McCain Wins, Says He's the One
By Glenn Kessler
COLUMBUS, Ohio -- As the wall-sized images of CNN counted down the clock to when the polls closed in Wisconsin, the crowd packed in the Rennaissance Hotel ballroom here chanted down the numbers before erupting in cheers when the network immediately called the state for the Arizona senator.
John McCain and his wife Cindy appeared before the crowd barely five minutes later, to the beat of "Takin' Care of Business." McCain wasted no time in declaring that he will soon claim the nomination.
"Thank you, Wisconsin, for bringing us to the point where even a suspicious naval aviator can claim with confidence and humility that I will be our party's nominee for president," McCain said.
In his victory speech, McCain appeared to set his sights on silver-tongued Barack Obama as his competitor in the general election, ignoring the fact that Sen. Hillary Clinton is still running neck and neck with the Illinois senator.
"I will fight every moment of every day in this campaign to make sure Americans are not deceived by an eloquent but empty call for change" that "promises no more than a holiday from history," McCain said.
Ticking off issues from global hot spots, such as the elections in Pakistan, the unexpected retirement of Cuban leader Fidel Castro and Venezuelan President Hugo Chavez's threat to cut off oil supplies to the United States, McCain asked: "Will the next president have the experience? Will we risk the confused leadership of an inexperienced candidate" who, he said, threatened to bomb Pakistan and would sit down with rogue dictators? While McCain did not mention Obama, both referenced statements that have caused Obama grief in the primaries.
In a line that garnered his biggest applause of the night, McCain declared, "My friends, I am not the youngest candidate, but I am the most experienced."
Former Ohio senator Mike DeWine, who lost his seat in the Democratic sweep of 2006, said he has watched McCain since they both joined the House of Representatives in 1982. "He gets foreign affairs. He understands it. He's right, time after time," DeWine said, adding that it would be a strong contrast to the Democrats. "McCain has depth. You cannot get that by walking into the Oval office and saying, 'Okay, I'm president.' "

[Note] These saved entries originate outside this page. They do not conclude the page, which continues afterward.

/-- The check unit of a transfer. -/
def State.chkOf (s : State) (t u : Nat) : Option Nat :=
  if u < 8 then none else (((s.tile t).handle (u - 8)).map Handle.chk).getD none

/-- The queue or the handle of a transfer. -/
def unitNo (u : Nat) : Nat := if u < 8 then u else u - 8

/-- A transfer stops for good and its context faults: the event names the CXH, the tile and what `detail` and
`names` hold. -/
def State.killUnit (s : State) (c : CtxRef) (t u ev : Nat) (detail : W64) (names : List Nat) : State :=
  ((s.setStop t u .dead).raise (dieOfTile t) ev { s.infoCtx c detail with tid := BitVec.ofNat 13 t, names := names }).faultEvent c ev

/-- The event of a DMA access that a check refuses (R141, R190, R202): it names the SRAM address, the slot
that it hit, and the transfer, 0 to 7 a queue and 8 to 23 a handle. -/
def State.killAcc (s : State) (c : CtxRef) (t u a : Nat) (e : AccErr) : State :=
  (s.noteErr t 0 a true e).killUnit c t u e.event
    (match e with
      | .slot h k _ => trapDetail 0 a h k
      | .region _ _ => trapDetail 0 a (unitNo u) 0
      | .off => trapDetail 0 a (unitNo u) 0)
    (e.names ++ [u])

/-- The PA that a byte of HBM has in the translation of a VA on a die (R180): by the tables, else by the
cached leaf, else by its stack. -/
def State.paOfByte (s : State) (d : Nat) (c : CtxRef) (va key : Nat) : Nat :=
  let walked := match s.walk d c va with
    | .ok (leaf, big) => [leafPa leaf big va]
    | .error _ => []
  let held := match s.cached d c.slot va with
    | some e => [leafPa e.leaf e.big va]
    | none => []
  ((walked ++ held).find? (fun pa => paPlace s.layout c.part pa == .ok key)).getD key

/-- The event of an uncorrectable HBM read error (R183): it names the CXH, the stack and the PA. -/
def State.hbmError (s : State) (c : CtxRef) (t u va key : Nat) : State :=
  s.killUnit c t u evHbmUncorrectable 0 [key / 2 ^ 37, s.paOfByte (dieOfTile t) c va key]

/-- The bytes of a unit placed: read from HBM into SRAM, or from SRAM (or `fill`) into HBM; folded; the cursor
moved. -/
def State.place (s : State) (t u cyc : Nat) (x : Unit32) (ks : List Nat) (fill : Option Byte) : State :=
  let d := dieOfTile t
  let n := max ks.length x.table.length
  let bs := if x.toSram then (if x.table.isEmpty then ks.map (mget s.hbm) else x.table)
    else match fill with
      | none => s.sramRead t x.a n
      | some b => List.replicate n b
  let s := if x.toSram then s.sramWrite t x.a bs else { s with hbm := hbmPut s.hbm (ks.zip bs) }
  (s.fold d (s.chkOf t u) bs).advance t u cyc n

/-- When the transfer whose unit is next was issued. -/
def State.bornOf (s : State) (t u : Nat) : Nat :=
  if u < 8 then (((s.tile t).queue u).reqs.head?.map Req.born).getD 0 else (((s.tile t).handle (u - 8)).map (fun y => y.born)).getD 0

/-- A request put into the queue of a stack's controller, on the stack's own die. -/
def State.queueHbm (s : State) (h : BitVec 16) (st : Nat) (wr : Bool) : State :=
  let y := s.die (st / 5)
  s.setDie (st / 5) { y with str := { y.str with hbmq := y.str.hbmq ++ [⟨h, st, wr⟩] } }

/-- A unit moved (R365, R375): the DMA group's monitor begins anew, one to SRAM is in flight, and what it reads or
writes of HBM is queued in the controller of its stack (log entry 49). -/
def State.unitMoved (s : State) (c : CtxRef) (t : Nat) (x : Unit32) (ks : List Nat) (born : Nat) : State :=
  let d := dieOfTile t
  let y := s.die d
  let s := s.setDie d { y with str := { y.str with pmAt := none, fly := if x.toSram then y.str.fly ++ [⟨s.cxh c, born⟩] else y.str.fly } }
  forAll ks.head?.toList (fun s k => s.queueHbm (s.cxh c) (k / 2 ^ 37) (!x.toSram)) s

/-- A unit placed, with the compare at the end of its stream (R207). -/
def State.placeEnd (s : State) (c : CtxRef) (t u cyc : Nat) (x : Unit32) (ks : List Nat) (fill : Option Byte) : State :=
  let s := s.place t u cyc x ks fill
  match s.streamEnd t u with
  | some k => s.chkEnd c t (u - 8) (some k)
  | none => s

/-- One presentation of a transfer's next unit in a tile cycle: translation, the checks of R140, R190 and
R202, the port's bank grant, then the move. -/
def State.moveUnit (s : State) (c : CtxRef) (t u cyc : Nat) (x : Unit32) (hbmErr : Bool) : State :=
  match s.translateAll (dieOfTile t) c (!x.toSram) x.vas with
  | (s, .error (va, cause)) => s.takeRec c t u va cause
  | (s, .ok ks) =>
    if x.toSram && hbmErr && !x.vas.isEmpty then s.hbmError c t u (x.vas.headD 0) (ks.headD 0)
    else
      let n := max ks.length x.table.length
      match s.checkAccess t cyc x.a n x.toSram x.own with
      | some .off => (if x.toSram then s else s.placeEnd c t u cyc x ks (some 0xFF)).killAcc c t u x.a .off
      | some e => s.killAcc c t u x.a e
      | none =>
        let y := s.tile t
        if s.bankFree t cyc prioDma (wideMask x.a) then
          ((s.setTile t { y.grant cyc prioDma (wideMask x.a) with dmaAt := cyc + 1, dmaHeld := none }).placeEnd c t u cyc x ks none).unitMoved c t x ks (s.bornOf t u)
        else s.setTile t { y with dmaAt := cyc + 1, dmaHeld := some (u, cyc + 1, x.a) }

/-- Whether a context's transfers go on (R44, R52, R362, R384). -/
def State.dmaRuns (s : State) (c : CtxRef) : Bool :=
  match (s.ctx c).st with
  | .running => s.plat.pf && !s.asleep
  | .halted => s.plat.pf && !s.asleep
  | .done => s.plat.pf && !s.asleep
  | .free => false
  | .created => false
  | .loaded => false
  | .faulted => false
  | .tearing => false

/-- Whether the DMA port of a tile may present a new access in a tile cycle: its turn has come, and no core request
that it would refuse, then or held in the next cycle, has been granted. -/
def State.dmaFirst (s : State) (c : CtxRef) (t cyc : Nat) (m : BitVec 12) : Bool :=
  (s.tile t).dmaAt ≤ cyc && s.dmaTurn c t cyc && !s.bankTaken t cyc prioDma m
    && (s.bankFree t cyc prioDma m || (s.tile t).issueAt ≤ cyc - 3)

/-- DMA_UNIT_MOVE (R103, R109, R186, R197, R202, R206): the transfer's next unit is presented in a tile cycle.
A stopped cluster clock is a demand (R46). A presentation comes before the core requests of its tile cycle, and
one that is refused before those of the next cycle: where one of them has been made already, it does not take place
(log entry 12). -/
def execDmaUnitMove (tid unit cyc : Nat) (hbmErr : Bool) (s : State) : Res :=
  if !(tidOk tid && unit < 24) then .fault .noSuchUnit
  else
    match s.ctxOfTile tid, s.nextUnit tid unit cyc with
    | some c, some x =>
      if !s.dmaRuns c then .next s
      else if (s.cluster (cidOfTile tid)).clk != .running then .next (s.demand (cidOfTile tid))
      else if (s.tile tid).dmaHeld.isNone && s.dmaFirst c tid cyc (wideMask x.a) then .next (s.moveUnit c tid unit cyc x hbmErr)
      else .next s
    | _, _ => .next s

/-- DMA_REPLAY (R103): the held access is presented again in the next tile cycle, before every core request of
it. One whose transfer no longer has that access is dropped (log entry 12). -/
def execDmaReplay (tid unit cyc : Nat) (s : State) : Res :=
  if !(tidOk tid && unit < 24) then .fault .noSuchUnit
  else
    match (s.tile tid).dmaHeld with
    | none => .next s
    | some (u, k, a) =>
      if u ≠ unit || k ≠ cyc then .next s
      else
        let free := s.setTile tid { s.tile tid with dmaHeld := none }
        match s.ctxOfTile tid, s.nextUnit tid unit cyc with
        | some c, some x =>
          if x.a ≠ a then .next free
          else if s.dmaRuns c && (s.cluster (cidOfTile tid)).clk = .running && s.dmaTurn c tid cyc then
            .next (free.moveUnit c tid unit cyc x false)
          else .next s
        | _, _ => .next free
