-- ==== Sys2Proof/Machine/Branch.lean ====
section
/-!
DEFINITION. Branches (R90): the next fetch comes from the target. The PC is held in full, so a target out of
range traps at its fetch. -/

namespace Sys2Proof.Machine

/-- The target of a relative branch: PC + IMM × 8. -/
def Thread.target (h : Thread) (f : Fields) : W64 := h.pc + immS f * 8

/-- A conditional branch. -/
def State.branch (s : State) (r : IssueRef) (f : Fields) (p : W64 → W64 → Bool) : State :=
  s.modThread r.tid r.thr (fun h => if p (h.opA f) (h.opB f) then { h with pc := h.target f } else h.step)

/-- BEQ (R90). -/
def execBeq (r : IssueRef) (f : Fields) (s : State) : Res :=
  issue s r 0x1 0x00 f (fun s _ => s.branch r f (fun a b => a == b))

/-- BNE (R90). -/
def execBne (r : IssueRef) (f : Fields) (s : State) : Res :=
  issue s r 0x1 0x01 f (fun s _ => s.branch r f (fun a b => a != b))

/-- BLT (R90). -/
def execBlt (r : IssueRef) (f : Fields) (s : State) : Res :=
  issue s r 0x1 0x02 f (fun s _ => s.branch r f (fun a b => a.slt b))

/-- BGE (R90). -/
def execBge (r : IssueRef) (f : Fields) (s : State) : Res :=
  issue s r 0x1 0x03 f (fun s _ => s.branch r f (fun a b => !(a.slt b)))

/-- BLTU (R90). -/
def execBltu (r : IssueRef) (f : Fields) (s : State) : Res :=
  issue s r 0x1 0x04 f (fun s _ => s.branch r f (fun a b => a.ult b))

/-- BGEU (R90). -/
def execBgeu (r : IssueRef) (f : Fields) (s : State) : Res :=
  issue s r 0x1 0x05 f (fun s _ => s.branch r f (fun a b => !(a.ult b)))

/-- J (R90). -/
def execJ (r : IssueRef) (f : Fields) (s : State) : Res :=
  issue s r 0x1 0x08 f (fun s _ => s.modThread r.tid r.thr (fun h => { h with pc := h.target f }))

/-- JAL (R90): sD takes PC + 8. -/
def execJal (r : IssueRef) (f : Fields) (s : State) : Res :=
  issue s r 0x1 0x09 f (fun s _ => s.modThread r.tid r.thr (fun h => { h.setSr f.d (h.pc + 8) with pc := h.target f }))

/-- JR (R90): a misaligned target traps at the JR itself. -/
def execJr (r : IssueRef) (f : Fields) (s : State) : Res :=
  issue s r 0x1 0x0A f (fun s c =>
    let a := (s.thread r.tid r.thr).opA f
    if a.toNat % 8 = 0 then s.modThread r.tid r.thr (fun h => { h with pc := a }) else s.sramTrap r c a 0)

end Sys2Proof.Machine
end

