/-! ### L2 (R370, R371, R378) -/

/-- Every fence lifted: an L3 tests each tile again (R370). -/
def State.liftAll (s : State) : State := { s with tiles := s.tiles.map (fun t => (t.1, { t.2 with fenced := false })) }

/-- The fences of a partition's tiles lifted. -/
def State.liftFences (s : State) (p : Nat) : State :=
  { s with tiles := s.tiles.map (fun t => (t.1, if partOfDie s.layout (dieOfTile t.1) = p then { t.2 with fenced := false } else t.2)) }

/-- A removal as an L2 finds it: its kind, and whether the L2 forces it. A reset's context is gone: it is answered. -/
def Td.underL2 (t : Td) (forced : Bool) : Td :=
  let f := if forced && t.forced = some 1 then some 2 else t.forced
  { t with kind := .level2, wiped := false, forced := f, owner := if t.kind = .reset && f.isNone then none else t.owner }

/-- A slot at the start of an L2: its epoch increments, and its context is destroyed. -/
def State.slotL2 (s : State) (c : CtxRef) (forced : Bool) : State :=
  let x := s.ctx c
  let up := s.setCtx c { x with epoch := x.epoch + 1 }
  match x.st with
  | .free => up
  | _ =>
    match x.td with
    | some t =>
      if t.wiped then up
      else
        let s := up.setCtx c { up.ctx c with td := some (t.underL2 forced) }
        if t.kind = .reset && (t.underL2 forced).owner.isNone then s.replyTo t.owner codeBadParam 0 0 0 else s
    | none => (s.finishSample c).beginRemoval c { kind := .level2, owner := none }

/-- An L2 begun. -/
def State.startL2 (s : State) (p : Nat) (owner : Option RingRef) (late : List RingRef) (forced : Bool) : State :=
  let s := s.liftFences p
  let s := forAll ((List.range 8).map (fun i => (⟨p, i⟩ : CtxRef))) (fun s c => s.slotL2 c forced) s
  let keep := s.resets.filter (fun q => !(q.level ≤ 1 && q.part = p))
  let gone := (s.resets.filter (fun q => q.level = 1 && q.part = p)).filterMap (fun q => q.owner)
  { s with resets := keep ++ [{ level := 2, target := 0, part := p, start := s.now, owner := owner, late := late ++ gone }] }

/-- The pending bits of scope-M sources. -/
def maskM : BitVec 512 := evTable.foldl (fun m e => if e.2.2 then putBit m e.1 true else m) 0

/-- A die at the end of an L2: the registers marked Teardown or L2 are wiped (R347, R378). -/
def Die.afterL2 (x : Die) : Die :=
  { evc := { x.evc with pend := x.evc.pend &&& maskM }, ss := x.ss.map (fun e => (e.1, { missAct := e.2.missAct })),
    rst := { x.rst with wdog := [], ctxStat := [], missBits := [], sample := [] } }

/-- A cluster at the end of an L2: wiped, its bank groups ON (R202). DESIGN CHOICE (log entry 41): a BANK_POWER in
progress on a group ends there, and gets no reply. -/
def Cluster.afterL2 (x : Cluster) : Cluster := { x.wiped with g1 := {}, g2 := {} }

/-- A tile at the end of an L2 or L3: a fenced one did not complete its reset. -/
def Tile.afterL2 (x : Tile) : Tile := if x.fenced then x else x.wiped

/-- The answers to the removals that an L2 forced. -/
def State.answerForced (s : State) (c : CtxRef) : State :=
  match (s.ctx c).td with
  | none => s
  | some t =>
    if t.forced = some 2 then
      (s.setCtx c { s.ctx c with td := some { t with owner := none } }).replyTo t.owner codeTimeout 2 0 0
    else s

/-- A slot at the end of an L2: the scrub of a destroyed context's allocation begins. -/
def State.scrubL2 (s : State) (c : CtxRef) : State :=
  let x := s.ctx c
  match x.td with
  | none => s
  | some t => if t.wiped || t.kind ≠ .level2 then s else s.setCtx c { x with td := some { t with wiped := true, due := s.now + s.scrubNs c }, run := {} }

But DeWine acknowledged that the economy, particularly in hard-hit states like Ohio, will be an issue in the general campaign. "He will continue to address the state of the economy," he said. "The loss of jobs is a big issue."
"Every four years they try to turn this state blue, but they forgot we're the Republican Party with a lot of heart and we will keep the state red," Ohio House Speaker Jon Husted told the crowd. "We all know the road to the White House runs through Ohio."